My opinion was once, “Entity Framework is slow.” As I dive more deeply into the nuances of Entity Framework Core, that opinion is changing, but only slightly. It’s becoming, “Entity Framework is slow out of the box.”
There are ways to make it better. I’ll describe one of those here, but first, let’s establish the environment:
– Entity Framework Core 7.0.5
– The “code-first” approach
– SQL Server database (any in-support version)
So what does EF Core do wrong?
In this situation, when you define a string field of a model, the underlying data type will be nvarchar(max). For those who don’t know, this is a variable-length Unicode string with an effective maximum length of 231-1 characters (2 GB). This is a combination of three choices that EF Core is making:
1. nvarchar(max): The desired encoding (ASCII versus Unicode) is unknown. Therefore, EF Core defaults to the “safer” option, Unicode.
2. nvarchar(max): The preference between a fixed-length string and a variable-length string is unknown. Because fixed-length Unicode strings have a size limit of 4000, while variable-length strings can be larger (see below), EF Core defaults to a variable-length string.
3. nvarchar(max): The desired length is also unknown. Therefore, EF Core defaults to the maximum possible length, “max”.
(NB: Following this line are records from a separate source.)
-- ==== Sys2Proof/Machine/System.lean ====
section
/-! DEFINITION. The one system instruction: HLT (R140, R141). -/

namespace Sys2Proof.Machine

/-- HLT (R140): `pc` keeps the address of the HLT byte. DESIGN CHOICE of the spec, D15 (log 15; unsafe). -/
def execHlt (s : State) : Host.Outcome State Fault Refusal := complete s (.ok s.stop)

end Sys2Proof.Machine
end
What are the problems with those decisions?
1. ASCII strings consume half the memory of Unicode strings in SQL Server. If all you need is an ASCII string, then that’s the option to choose.
2. If you have extremely consistent data lengths, then fixed-length columns can be more efficient.
An example of both of these is a phone number. The necessary characters are all available in the ASCII character set. And phone numbers (even accounting for country codes and the nuances within each of those countries) are roughly equivalent in length.
3. Even though the effective length of the data may be very small, SQL Server must assume that the column can hold a large amount of data. Therefore, it makes decisions about resources based on this assumption.
Using the phone number example again, even though every row in the table holds data in this field with a length somewhere between 10 and 20 characters, SQL Server must assume that there is the possibility that it will store 231-1 characters.
For an example of how this can affect performance, see Eddie Wuerch’s response in this thread on sqlservercentral.com.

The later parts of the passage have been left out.